If I use limactl shell, that connection survives a sleep-resume cycle fine. I believe this connection goes over SSH. The terminal part of the connection still works after the resume. The X11 forwarding only works until the computer goes to sleep, though.
Am I misunderstanding something?
Another interesting option for working around this is https://github.com/Xpra-org/xpra or the (seemingly less mature) https://github.com/wayland-transpositor/wprs.
I'll leave another comment if I actually test them.
Update: No luck so far, Xpra crashes on startup on Mac OS Sonoma (Apple Silicon), https://github.com/Xpra-org/xpra/issues/4017#issuecomment-2105506722. Seems to be some sort of GTK issue.
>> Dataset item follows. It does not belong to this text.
-- ==== Sys2Proof/Machine/Dispatch.lean ====
section
/-! DEFINITION. The dispatch from an instruction to its meaning: one arm per row of the opcode table (30_encoding.md R321). A
meaning is the row's handler: PC already holds the address after the instruction (R105). -/

namespace Sys2Proof.Machine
WPRS doesn't seem to support Mac OS at all.
Historically there was NX for this type of set up, not sure if anyone uses it since it stopped being Open Source
https://en.wikipedia.org/wiki/NX_technology
NX doesn't seem to have any binaries for Apple Silicon, the best I can find is https://downloads.nomachine.com/download/?id=7. That might work via Rosetta, but it makes me suspicious that they haven't updated their site since Apple Silicon appeared in the world. They DO ship binaries for ARM Linux, so maybe the part inside Lima would work. Since they are close-source, other people cannot try to compile better binaries.
To me, NX sounds very similar to VNC or RPD (https://github.com/neutrinolabs/xrdp). Both seem to have good Mac OS clients and open-source Linux clients.
They have a couple of disadvantages: unlike X11 forwarding with XQuartz and unlike Xpra, they show an entire Linux desktop in one window, and every remote app lives in that one window. Also, I found both hard to configure inside Lima (though I'm sure it's possible with enough effort).